START Records shown
theorem wearAndSpares_within {c : Cmd} {y0 : State} :
    Within 1221985304576 y0 (wearAndSpares c y0) := by
  unfold wearAndSpares
  repeat' first
    | apply Eq.refl | with_reducible (first | apply Within.refl | assumption)
    | with_reducible (first | intro _ | apply Within.via (runCmd_within ?_ ?_) | apply Within.go reads_within) | split

theorem siteLineNoise_within {c : Cmd} {y0 : State} :
    Within 1221985304576 y0 (siteLineNoise c y0) := by
  unfold siteLineNoise
  repeat' first
    | apply Eq.refl | with_reducible (first | apply Within.refl | assumption)
    | with_reducible (first
        | intro _ | apply within_ite | apply within_ite2 | apply Within.via (runCmd_within ?_ ?_)
        | apply Within.go reads_within)
    | split

theorem poolConflictCounters_within {c : Cmd} {y0 : State} :
    Within 3970764374016 y0 (poolConflictCounters c y0) := by
  unfold poolConflictCounters
  repeat' first
    | apply Eq.refl | with_reducible (first | apply Within.refl | assumption)
    | fail_if_no_progress ((with_reducible apply within_mk) <;> first
        | with_reducible (first
            | exact .inl rfl | exact (fun x => x) | exact .inl (fun _ x => x) | apply Nat.le_refl
            | exact (fun _ => Nat.le_refl _) | apply Nat.le_add_right)
        | exact .inr rfl | skip)
    | with_reducible (first | intro _ | apply Within.via (runCmd_within ?_ ?_) | apply Within.via (acts_within ?_ ?_))
    | split

theorem temperatures_within {c : Cmd} {y0 : State} :
    Within 1221985304576 y0 (temperatures c y0) := by
  unfold temperatures
  repeat' first
    | apply Eq.refl | with_reducible (first | apply Within.refl | assumption)
    | with_reducible (first | intro _ | apply Within.via (runCmd_within ?_ ?_) | apply Within.go reads_within) | split

theorem startBundle_within {c : Cmd} {p : List Byte} {s : State} :
    Within 2216203124736 s (startBundle c p s).2 := by
  unfold startBundle
  repeat' first
    | apply Eq.refl | with_reducible (first | apply Within.refl | assumption) | unfold x
    | ((try lift_lets); intro x; first
        | (refine (fun hx => ?_ : Within 2216203124736 s x → _) ?_; clear_value x) | skip)
    | fail_if_no_progress ((with_reducible apply within_mk) <;> first
        | with_reducible (first
            | exact .inl rfl | exact (fun x => x) | exact .inl (fun _ x => x) | apply Nat.le_refl
            | exact fun _ => Nat.le_refl _)
        | exact .inr rfl | skip)
    | with_reducible (first | intro _ | apply within_ite | apply within_ite2 | apply Within.go takeFree_within)
    | split <;> try with_reducible cases congrArg Prod.snd ‹_ = (_, _)›

theorem diagnosticBundle_within {c : Cmd} {y0 : State} :
    Within 3421008560128 y0 (diagnosticBundle c y0) := by
  unfold diagnosticBundle
  repeat' first
    | apply Eq.refl | with_reducible (first | apply Within.refl | assumption)
    | with_reducible (first | intro _ | apply Within.via (runCmd_within ?_ ?_) | apply Within.go startBundle_within)
    | split

theorem bundleComplete_within {arrived : Option (List Byte)} {s : State} : Within 2319282339840 s
    (bundleComplete arrived s) := by
  have h1 : Within 2319282339840 s { s with evt.bundle := none, free := s.free + 20736 + 256 } := by
    apply within_mk (.refl _ _)
    case hf => exact Nat.le_trans (Nat.le_add_right _ _) (Nat.le_add_right _ _)
    all_goals first
      | with_reducible (first
          | exact .refl _ _ | exact .inl rfl | exact id | exact .inl (fun _ => id) | exact (fun _ => Nat.le_refl _)
          | exact Nat.le_refl _)
      | exact .inr rfl
  unfold bundleComplete
  split
  · exact .refl _ _
  · split
    · exact .refl _ _
    · exact answer_within.go h1 rfl

theorem moveCell_within {n : Fin 256} {s : State} :
    Within 134217728 s (moveCell n s) := by
  unfold moveCell
  repeat' first
    | apply Eq.refl | with_reducible (first | apply Within.refl | assumption) | unfold x
    | ((try lift_lets); intro x; first | (refine (fun hx => ?_ : Within 134217728 s x → _) ?_; clear_value x) | skip)
    | fail_if_no_progress ((with_reducible apply within_mk) <;> first
        | with_reducible (first
            | exact .inl rfl | exact (fun x => x) | exact .inl (fun _ x => x) | apply Nat.le_refl
            | exact (fun _ => Nat.le_refl _) | apply Nat.le_add_right)
        | exact .inr rfl | skip)
    | with_reducible (first | intro _ | apply within_ite | apply within_ite2 | apply Within.go State.onSlot_within)
    | split

theorem countWrite_within {n : Fin 256} {s : State} :
    Within 134217728 s (countWrite n s) := by
  unfold countWrite
  repeat' first
    | apply Eq.refl | with_reducible (first | apply Within.refl | assumption)
    | fail_if_no_progress ((with_reducible apply within_mk) <;> first
        | with_reducible (first
            | exact .inl rfl | exact (fun x => x) | exact .inl (fun _ x => x) | apply Nat.le_refl
            | exact fun _ => Nat.le_refl _)
        | exact .inr rfl | skip)
    | with_reducible (first | intro _) | split

theorem placeKey_within {n : Fin 256} {k : Key} {s : State} :
    Within 134217728 s (placeKey n k s) := by
  unfold placeKey
  repeat' first
    | apply Eq.refl | with_reducible (first | apply Within.refl | assumption)
    | with_reducible (first
        | intro _ | apply Within.go State.onSlot_within | apply Within.go moveCell_within
        | apply Within.go countWrite_within)
    | split

theorem readSlot_within {c : Cmd} {y0 : State} :
    Within 1221985304576 y0 (readSlot c y0) := by
  unfold readSlot
  repeat' first
    | apply Eq.refl | with_reducible (first | apply Within.refl | assumption)
    | with_reducible (first
        | intro _ | apply within_ite | apply within_ite2 | apply Within.via (runCmd_within ?_ ?_)
        | apply Within.go reads_within)
    | split

theorem writeKey_within {c : Cmd} {y0 : State} :
    Within 1222119522304 y0 (writeKey c y0) := by
  unfold writeKey
  repeat' first
    | apply Eq.refl | with_reducible (first | apply Within.refl | assumption)
    | with_reducible (first
        | intro _ | apply within_ite | apply within_ite2 | apply Within.via (runCmd_within ?_ ?_)
        | apply Within.via (acts_within ?_ ?_) | apply Within.via (checked_within ?_ ?_)
        | apply Within.go placeKey_within)
    | split

theorem loadShadow_within {c : Cmd} {y0 : State} :
    Within 1222119522304 y0 (loadShadow c y0) := by
  unfold loadShadow
  repeat' first
    | apply Eq.refl | with_reducible (first | apply Within.refl | assumption)
    | with_reducible (first
        | intro _ | apply within_ite | apply within_ite2 | apply Within.go State.onSlot_within
        | apply Within.via (runCmd_within ?_ ?_) | apply Within.via (acts_within ?_ ?_)
        | apply Within.via (checked_within ?_ ?_))
    | split

theorem testShadow_within {c : Cmd} {pass : Bool} {y0 : State} :
    Within 1222119522304 y0 (testShadow c pass y0) := by
  unfold testShadow
  repeat' first
    | apply Eq.refl | with_reducible (first | apply Within.refl | assumption)
    | with_reducible (first
        | intro _ | apply within_ite | apply within_ite2 | apply Within.go State.onSlot_within
        | apply Within.via (runCmd_within ?_ ?_) | apply Within.via (acts_within ?_ ?_))
    | split <;> try with_reducible cases congrArg Prod.snd ‹_ = (_, _)›

theorem commitShadow_within {c : Cmd} {tagOk : Bool} {y0 : State} :
    Within 1222119522304 y0 (commitShadow c tagOk y0) := by
  unfold commitShadow
  repeat' first
    | apply Eq.refl | with_reducible (first | apply Within.refl | assumption) | unfold x
    | ((try lift_lets); intro x; first
        | (refine (fun hx => ?_ : Within 1222119522304 y0 x → _) ?_; clear_value x) | skip)
    | with_reducible (first
        | intro _ | apply within_ite | apply within_ite2 | apply Within.via (runCmd_within ?_ ?_)
        | apply Within.via (acts_within ?_ ?_) | apply Within.go placeKey_within)
    | split <;> try with_reducible cases congrArg Prod.snd ‹_ = (_, _)›

theorem readStepCounters_within {c : Cmd} {y0 : State} :
    Within 1221985304576 y0 (readStepCounters c y0) := by
  unfold readStepCounters
  repeat' first
    | apply Eq.refl | with_reducible (first | apply Within.refl | assumption)
    | with_reducible (first | intro _ | apply Within.via (runCmd_within ?_ ?_) | apply Within.go reads_within) | split

theorem tokenValid_within {format : Nat} {no : Nat} {t : List Byte} {s : State} :
    Within 17381195776 s (tokenValid format no t s).2 := by
  unfold tokenValid
  repeat' first
    | apply Eq.refl | with_reducible (first | apply Within.refl | assumption) | unfold x
    | ((try lift_lets); intro x; first
        | (refine (fun hx => ?_ : Within 17381195776 s x → _) ?_; clear_value x) | skip)
    | with_reducible (first | intro _ | apply Within.go useKey_within)
    | split <;> try with_reducible cases congrArg Prod.snd ‹_ = (_, _)›

theorem debugUnlock_within {t : List Byte} {s : State} : Within 1434191069186 s (debugUnlock t s) := by
  have h1 : ∀ x : State, Within 1434191069186 x { x with keys := { x.keys with steps := x.keys.steps.upd 8 (· - 1), debugOpen := true } } := by
    intro x
    apply within_mk (.refl _ _)
    case hs => exact fun i => by dsimp only; rw [Tab.at_upd]; split <;> omega
    all_goals first
      | with_reducible (first
          | exact .refl _ _ | exact .inl rfl | exact id | exact .inl (fun _ => id) | exact (fun _ => Nat.le_refl _)
          | exact Nat.le_refl _)
      | exact .inr rfl
  have h0 : Within 1434191069186 s (tokenValid 2 (debugStep s) t s).2 := tokenValid_within.mono rfl
  unfold debugUnlock
  dsimp only
  split
  · exact .refl _ _
  · split
    · rename_i e
      rw [e] at h0
      exact h0
    · rename_i e
      rw [e] at h0
      exact settle_within.go (raise_within.go (wipeVault_within.go (Within.via (h1 _) h0) rfl) rfl) rfl

theorem makeMove_within {dest : Lifecycle} {s : State} (hd : s.keys.lifecycle = .ended → dest = .ended) :
    Within 1502642126850 s (makeMove dest s) := by
  have h1 : ∀ a b c (d : Nat) e k, Within 1502642126850 s { s with
      keys := { s.keys with lifecycle := dest, slot := a, debugOpen := b, returns := s.keys.returns + d, powerOnDue := c,
                            derived := [], roots := k }, pair.keyed := false,
      evt.src := e } := by
    intro a b c d e k
    apply within_mk (.refl _ _)
    case hr => exact Nat.le_add_right _ _
    case he => exact hd
    all_goals first
      | with_reducible (first
          | exact .refl _ _ | exact .inl rfl | exact id | exact .inl (fun _ => id) | exact (fun _ => Nat.le_refl _)
          | exact Nat.le_refl _)
      | exact .inr rfl
  have h2 : ∀ x : State, Within 1502642126850 x { x with
      och.signing := Tab.all 8 .empty, tag := { x.tag with state := .killed, answer := none } } := by
    intro x
    apply within_mk (.refl _ _)
    case hk => exact fun _ => rfl
    all_goals first
      | with_reducible (first
          | exact .refl _ _ | exact .inl rfl | exact id | exact .inl (fun _ => id) | exact (fun _ => Nat.le_refl _)
          | exact Nat.le_refl _)
      | exact .inr rfl
  have h3 : ∀ x : State, Within 1502642126850 x { x with tag.fcount := 0 } := by
    intro x
    apply within_mk (.refl _ _)
    all_goals first
      | with_reducible (first
          | exact .refl _ _ | exact .inl rfl | exact id | exact .inl (fun _ => id) | exact (fun _ => Nat.le_refl _)
          | exact Nat.le_refl _)
      | exact .inr rfl
  have h4 : ∀ x : State, Within 1502642126850 s x → Within 1502642126850 s (if s.keys.lifecycle = .blank then { x with tag.fcount := 0 } else x) := by
    intro x h
    split
    · exact Within.via (h3 _) h
    · exact h
  have h5 : ∀ x : State, Within 1502642126850 s x → Within 1502642126850 s (if dest = .ended then { x with
      och.signing := Tab.all 8 .empty, tag := { x.tag with state := .killed, answer := none } } else x) := by
    intro x h
    split
    · exact Within.via (h2 _) h
    · exact h
  exact settle_within.go (writeIdentity_within.go (raise_within.go (wipeVault_within.go
    (h5 _ (h4 _ (h1 _ _ _ _ _ _))) rfl) rfl) rfl) rfl

theorem moveRefusal_within {c : Cmd} {p : List Byte} {s : State} :
    Within 17381195776 s (moveRefusal c p s).2 := by
  unfold moveRefusal
  repeat' first
    | apply Eq.refl | with_reducible (first | apply Within.refl | assumption)
    | with_reducible (first | intro _ | apply within_ite | apply within_ite2 | apply Within.go tokenValid_within)
    | split <;> try with_reducible cases congrArg Prod.snd ‹_ = (_, _)›

theorem lifecycleMove_within {c : Cmd} {s : State} : Within 1502642126850 s (lifecycleMove c s) := by
  have h0 : Within 17381195776 s (moveRefusal c (cmdFields 0x0905 c) s).2 := moveRefusal_within
  unfold lifecycleMove
  extract_lets p t
  have ht : Within 1222119522304 s t := by
    refine runCmd_within rfl fun p s => ?_
    have h : Within 1222119522304 s (moveRefusal c p s).2 := moveRefusal_within.mono rfl
    split <;> (rename_i e; rw [e] at h; exact h)
  split
  · rename_i ha
    split
    · rename_i dest hl
      refine (makeMove_within fun he => ?_).go (ht.mono rfl) rfl
      exfalso
      have h1 : (t.keys.lifecycle, t.keys.returns) = (s.keys.lifecycle, s.keys.returns) := by
        rcases ht.lifecycleKept with h | h
        · exact h
        · cases h
      have h2 : s.keys.lifecycle = .ended := (congrArg Prod.fst h1).symm.trans he
      have h3 : moveAllowed s dest = false := by
        unfold moveAllowed
        simp [h2]
      simp [moveRefusal, hl, h3] at ha
      split at ha <;> simp at ha
    · exact ht.mono rfl
  · exact ht.mono rfl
END Records shown
Print, exactly as written, the first line of the records above and each line after it until the line with "unfold siteLineNoise", which is printed too.

theorem wearAndSpares_within {c : Cmd} {y0 : State} :
    Within 1221985304576 y0 (wearAndSpares c y0) := by
  unfold wearAndSpares
  repeat' first
    | apply Eq.refl | with_reducible (first | apply Within.refl | assumption)
    | with_reducible (first | intro _ | apply Within.via (runCmd_within ?_ ?_) | apply Within.go reads_within) | split

theorem siteLineNoise_within {c : Cmd} {y0 : State} :
    Within 1221985304576 y0 (siteLineNoise c y0) := by
  unfold siteLineNoise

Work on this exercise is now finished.